После этого к Брижит вернулась улыбка, а ко мне – сон.

А поскольку счастье никогда не приходит одно, то именно тогда кто-то подарил моей жене черного трехнедельного кокера, которого она назвала Клоуном. Это был наш первый и единственный ребенок.

7

Большое достоинство Брижит заключается в полном отсутствии снобизма. Мы встречались с разными знаменитостями, но ни имя, ни размеры состояния не производили на нее никакого впечатления. Скорее, она сторонилась именитых людей. Ей нравилось ходить в гости, развлекаться, но она терпеть не могла светских приемов, где что ни человек, то известное имя. Повести ее на премьеру было целым событием. А среди наших близких были такие знаменитости, как Марлон Брандо.

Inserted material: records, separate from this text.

-- ==== Sys2Proof/Machine/Olnen.lean ====
section
/-! DEFINITION. The commands of the OLNEN unit that act on links, discovery, routes, groups and fabric time (file 11, R359-R363, R405). -/

namespace Sys2Proof.Machine

/-! Registers of a port (R362) -/

/-- OLN_PORT_STATE. -/
def portStateReg (x : Port) : Nat :=
  portStateCode x.state + 2 ^ 3 * b2n x.ethernet + 2 ^ 4 * (if x.state == .active then portWidth x else 0) + 2 ^ 8 * serviceCode x.service +
  2 ^ 16 * (x.neighAddr % 4096) + 2 ^ 28 * b2n x.neighValid

/-- OLN_PORT_LANES. -/
def portLanesReg (x : Port) : Nat := sumN ((List.range 4).map (fun l => 2 ^ (16 * l) * (laneStateCode (laneOf x l).state + 256 * ((laneOf x l).ber % 256))))

/-- OLN_PORT_ERR. -/
def portErrReg (x : Port) : Nat := x.cwCorrected % 2 ^ 32 + 2 ^ 32 * (x.cwUncorrected % 2 ^ 16) + 2 ^ 48 * (x.replays % 2 ^ 16)

/-- OLN_PORT_EVENTS. -/
def portEventsReg (x : Port) : Nat :=
  b2n x.laneLost + 2 * b2n x.retrained + 4 * b2n x.linkLost + 8 * b2n x.discLimited + 2 ^ 8 * (x.retrainCount % 256) + 2 ^ 16 * (x.droppedKind % 2 ^ 16)

/-- OLN_PORT_CTRL. -/
def portCtrlReg (c : PortCtrl) : Nat := b2n c.autoRejoin + 16 * (c.minWidth % 8)

/-- OLN_PORT_PTP. -/
def portPtpReg (x : Port) : Nat := x.ptpState % 16 + 2 ^ 16 * (x.linkDelay % 2 ^ 16) + 2 ^ 32 * (if x.ptpState == 9 then toTwos 32 x.ptpOffset else 0)

/-- The record of a port in OLNEN.STATUS. -/
def statusRecord (s : State) (p : Nat) : List Byte :=
  if nPorts s ≤ p then zeros 32 else let x := getPort s p; leBytes 8 (portStateReg x) ++ leBytes 8 (portLanesReg x) ++ leBytes 8 (portErrReg x) ++ leBytes 8 (portPtpReg x)

/-- OLNEN_STATUS (R363). -/
def execOlnenStatus (c : Cmd) (s : State) : Host.Outcome State Fault Refusal :=
  .next (runCmd 0x0A 0x01 c (fun _ c s =>
    if !argsOnly c [] then (fail .badParameter, s)
    else match bufferCheck c s with
    | some e => (fail e, s)
    | none =>
      if c.outLen < 512 then (fail .badLength, s)
      else (.done { output := ((List.range 16).map (statusRecord s)).flatten, space := 512 }, s)) s)

/-! Ports (R332, R334, R359, R360) -/

/-- The checks of a command that names a port: its reserved bits, that it is present, and that it is not fenced. -/
def portCheck (c : Cmd) (fields : List (Nat × Nat × Nat)) (s : State) : Option Status :=
  let p := argBits c 32 0 4
  if !argsOnly c ((32, 0, 4) :: fields) then some .badParameter
  else if nPorts s ≤ p then some .unitAbsent
  else if (getPort s p).service == .fenced then some .unitFenced
  else none

/-- Whether an Ethernet record keeps to R360. -/
def ethRecordOk (r : List Byte) : Bool :=
  let b := fun (i : Nat) => getU r i 1
  let zero := fun (i n : Nat) => getU r i n == 0
  !bitOf (b 0) 0 && decide (b 6 < 8) && (bitOf (b 6) 0 || bitOf (b 6) 1) && decide (getU r 8 2 < 4096) &&
  decide (1500 ≤ getU r 10 2 ∧ getU r 10 2 ≤ 9216) && (zero 12 2 || decide (1024 ≤ getU r 12 2 ∧ getU r 12 2 ≤ 65534)) && zero 14 2 &&
  (!bitOf (b 6) 0 || decide (1 ≤ b 32 ∧ b 32 ≤ 128)) && zero 33 3 && (!bitOf (b 6) 1 || decide (1 ≤ b 40 ∧ b 40 ≤ 32)) && zero 41 3

/-- A port takes a mode, with the Ethernet record that goes with it. -/
def takeMode (p : Nat) (eth : Bool) (r : List Byte) (s : State) : State :=
  let s := if (getPort s p).ethernet != eth then portDownEvent p 0 s else s
  modPort p (fun x => { x with ethernet := eth, eth := if eth then r else x.eth, backoff := none, failures := 0 }) s

/-- OLNEN_PORT_MODE (R360). -/
def execOlnenPortMode (c : Cmd) (s : State) : Host.Outcome State Fault Refusal :=
  .next (runCmd 0x0A 0x02 c (fun _ c s =>
    let p := argBits c 32 0 4
    let eth := argBits c 33 0 1 == 1
    match portCheck c [(33, 0, 1)] s with
    | some e => (fail e, s)
    | none =>
      match bufferCheck c s with
      | some e => (fail e, s)
      | none =>
        if eth && c.inLen < 64 then (fail .badLength, s)
        else if eth && !ethRecordOk (c.input.take 64) then (fail .badParameter, s)
        else
          let (yes, s) := judge c { unit := 0x0A, obj := 2 ^ 34 + p } (.value (if eth then 1 + 2 * leNat (c.input.take 64) else 0)) s
          if !yes then (fail .overruled, s)
          else (ok, takeMode p eth (c.input.take 64) s)) s)

/-- Whether a port takes requests: native, and its link up (R334). -/
def portLink (x : Port) : Option Status :=
  if x.ethernet then some .badState
  else match x.state with
  | .active | .retrain | .resize => none
  | .loopback | .mismatch => some .badState
  | _ => some .linkDown

/-- OLNEN_RETRAIN (R334). -/
def execOlnenRetrain (c : Cmd) (s : State) : Host.Outcome State Fault Refusal :=
  .next (runCmd 0x0A 0x03 c (fun oid c s =>
    let p := argBits c 32 0 4
    match portCheck c [] s with
    | some e => (fail e, s)
    | none =>
      match portLink (getPort s p) with
      | some e => (fail e, s)
      | none => (.wait, askChange p true (portWidth (getPort s p)) [oid] s)) s)

/-- The lowest `n` IDLE lanes, that a wider link takes, whatever order made them IDLE (R332). -/
def freeIdle (p n : Nat) (s : State) : State :=
  ((lanesIn (getPort s p) .idle).take n).foldl (fun s l => modPort p (modLane l (fun y => { y with restricted := false })) s) s

/-- OLNEN_WIDTH (R332, R334). -/
def execOlnenWidth (c : Cmd) (s : State) : Host.Outcome State Fault Refusal :=
  .next (runCmd 0x0A 0x04 c (fun oid c s =>
    let p := argBits c 32 0 4
    let w := argBits c 33 0 3
    match portCheck c [(33, 0, 3)] s with
    | some e => (fail e, s)
    | none =>
      if w < 2 || 4 < w then (fail .badParameter, s)
      else match portLink (getPort s p) with
      | some e => (fail e, s)
      | none =>
        let x := getPort s p
        if (lanesIn x .idle).length < w - portWidth x then (fail .badState, s)
        else
          let (yes, s) := judge c { unit := 0x0A, obj := 2 ^ 35 + p } (.value w) s
          if !yes then (fail .overruled, s)
          else if w == portWidth x && x.state == .active && x.request.isNone then (ok, s)
          else (.wait, askChange p false w [oid] (freeIdle p (w - portWidth x) s))) s)

/-- Why an OLNEN.RESTRICT is refused: an active lane leaves by a RESIZE, so the link must be up and keep two lanes (R332, R359). -/
def restrictRefused (p l : Nat) (s : State) : Option Status :=
  let x := getPort s p
  if l != 7 && (laneOf x l).state == .active then
    match portLink x with
    | some e => some e
    | none => if ((lanesIn x .active).filter (fun k => !(laneOf x k).restricted)).length ≤ 2 then some .badState else none
  else none

/-- Why an OLNEN.ENABLE is refused: the part is retired (R477), or an IDLE lane has no link to join (R359). -/
def enableDenied (p l : Nat) (s : State) : Option Status :=
  let x := getPort s p
  if l == 7 then (if isRetired s .port p then some .unitFenced else none)
  else if isRetired s .lane (laneIndex p l) then some .unitFenced
  else if (laneOf x l).state == .idle then portLink x else none

/-- The service orders' checks, and the port and lane they name; lane 7 is the port (R359). `refuse` makes the checks of one order, before it is judged. -/
def serviceOrder (verb rank : Nat) (refuse : Nat → Nat → State → Option Status) (act : Nat → Nat → Nat → State → Answer × State) (c : Cmd) (s : State) : State :=
  runCmd 0x0A verb c (fun oid c s =>
    let p := argBits c 32 0 4
    let l := argBits c 33 0 3
    let x := getPort s p
    if !argsOnly c [(32, 0, 4), (33, 0, 3)] || (4 ≤ l && l != 7) then (fail .badParameter, s)
    else if nPorts s ≤ p then (fail .unitAbsent, s)
    else if rank != 3 && (x.service == .fenced || (l != 7 && (laneOf x l).state == .fenced)) then (fail .unitFenced, s)
    else match refuse p l s with
    | some e => (fail e, s)
    | none =>
      let (yes, s) := judge c { unit := 0x0A, obj := p * 8 + l } (.service rank) s
      if !yes then (fail .overruled, s) else act oid p l s) s

/-- Fences a port: DOWN and held (R359). -/
def fencePort (p : Nat) (s : State) : State :=
  let by_ := (getPort s p).enableBy
  let s := portDownEvent p 0 s
  endEnables by_ .unitFenced (recordFence .port p 1 false false (modPort p (fun x => { x with service := .fenced, enableBy := [], backoff := none }) s))

/-- Fences a lane: it leaves the link under R332. -/
def fenceLane (p l : Nat) (s : State) : State :=
  let x := getPort s p
  let y := laneOf x l
  let s := setPort p { modLane l (fun y => { y with state := .fenced, enableBy := [], restricted := false, wasFenced := false }) x with joining := setDel x.joining l } s
  let s := endEnables y.enableBy .unitFenced (recordFence .lane (laneIndex p l) 1 false false s)
  if y.state == .active then
    let s := if x.ethernet then s else sendLink p (.control 3 0 0 (2 ^ l) 0) s
    narrow p s
  else s

/-- OLNEN_FENCE (R359). -/
def execOlnenFence (c : Cmd) (s : State) : Host.Outcome State Fault Refusal :=
  .next (serviceOrder 0x08 1 (fun _ _ _ => none) (fun _ p l s => (ok, if l == 7 then fencePort p s else fenceLane p l s)) c s)

/-- OLNEN_RESTRICT (R359): a lane is made IDLE by a RESIZE. -/
def execOlnenRestrict (c : Cmd) (s : State) : Host.Outcome State Fault Refusal :=
  .next (serviceOrder 0x09 2 restrictRefused (fun oid p l s =>
    let x := getPort s p
    let y := laneOf x l
    if l == 7 then
      let s := setPort p { x with service := .restricted, enableBy := [], ctrl := x.shadow.getD x.ctrl, shadow := none } s
      (ok, endEnables x.enableBy .unitFenced s)
    else if y.state == .active then (.wait, askChange p false (((lanesIn x .active).filter (fun k => k != l && !(laneOf x k).restricted)).length) [oid] (setPort p (modLane l (fun y => { y with restricted := true }) x) s))
    else (ok, setPort p (modLane l (fun y => { y with restricted := true }) x) s)) c s)

/-- OLNEN_ENABLE (R335, R359, R475, R477). -/
def execOlnenEnable (c : Cmd) (s : State) : Host.Outcome State Fault Refusal :=
  .next (serviceOrder 0x0A 3 enableDenied (fun oid p l s =>
    let x := getPort s p
    let y := laneOf x l
    if l == 7 then
      match x.service with
      | .service => (ok, s)
      | .restricted => (ok, setPort p { x with service := .service } s)
      | .fenced => (.wait, setPort p { x with service := .quarantine, enableBy := [oid] } s)
      | .quarantine => (.wait, setPort p { x with enableBy := x.enableBy ++ [oid] } s)
    else match y.state with
    | .lost | .fenced => (.wait, startQuarantine p l (setPort p (modLane l (fun y => { y with enableBy := [oid], restricted := false }) x) s))
    | .quarantine => (.wait, setPort p (modLane l (fun y => { y with enableBy := y.enableBy ++ [oid] }) x) s)
    | .idle => (.wait, askChange p false (portWidth x + 1 + ((lanesIn x .idle).filter (fun k => k != l && (laneOf x k).asked)).length) [oid] (setPort p (modLane l (fun y => { y with restricted := false, asked := true }) x) s))
    | .active | .down => (ok, setPort p (modLane l (fun y => { y with restricted := false }) x) s)) c s)

/-! Addresses and discovery (R341, R342) -/

/-- The order that an OLNEN.ADDR_SET spells. -/
def addrSetOf (c : Cmd) : AddrSet :=
  { addr := argBits c 32 0 12, release := argBits c 34 0 1 == 1, standIn := argBits c 34 1 1 == 1, stook := argU c 35 1, epoch := argU c 36 4, group := argU c 40 2, time := argU c 48 8 }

Я познакомился с Брандо случайно. Однажды мы сидели с Кристианом Марканом в кафе на бульваре Монпарнас. Наше внимание привлек очень красивый парень за соседним столиком. Было лето, очень жарко. Разувшись и положив ногу на столик между «перно» и пепельницей, он массировал ее, испуская сладостные стоны, как бывает с женщиной на вершине оргазма. И только повторял: «Господи… как мне хорошо».

Завязался разговор, и сей Адонис рассказал, что много ходил, поэтому теперь с таким наслаждением массировал икры. Представился: Марлон Брандо. Один в Париже и проживает в ужасно неудобном отеле на левом берегу Сены.

Почувствовав неудержимое желание сбежать из Нью-Йорка, он улетел во Францию, где никого не знал. Он стал нам сразу симпатичен, и мы предложили ему поселиться в нашей квартирке на улице Боссано.

Лишь на другой день мы узнали, что Марлон – актер и недавно сыграл на Бродвее в пьесе Теннесси Уильямса «Трамвай „Желание“». В кино он пока не снимался. В Нью-Йорке его имя уже было известно, а у нас никто его не знал. С первой же встречи он стал для нас с Кристианом большим другом. Мы и сейчас похожи на трех братьев.

По непонятным причинам Брижит и Брандо так и не сумели подружиться. Они нравились друг другу, их отношения были довольно сердечными, но не более того. А ведь эти такие непосредственные и чувственные натуры призваны были понять друг друга. На Брижит внешность Брандо не производила никакого впечатления. А тот находил ее лишь пикантной бабенкой.

После нашей свадьбы Брижит еще не видела ни одного его фильма и в гениальности Брандо смогла убедиться совершенно случайно.

Кристиан, Марлон, Брижит и я провели довольно бурную ночь в «Клюб Сен-Жермен» в районе Табу, что около рынка, и пешком шли вверх по Елисейским полям. Мы изрядно выпили, но пьяны не были (Брижит никогда много не пила). Дойдя до Георга V у «Фукетса», Марлон заметил столы и стулья на террасе, связанные на ночь цепями, чтобы не вносить в помещение. Не говоря ни слова, он стал расставлять их по-своему на тротуаре. И показал нам сцену из «Трамвая», играя за Бланш, Стенли, Митча…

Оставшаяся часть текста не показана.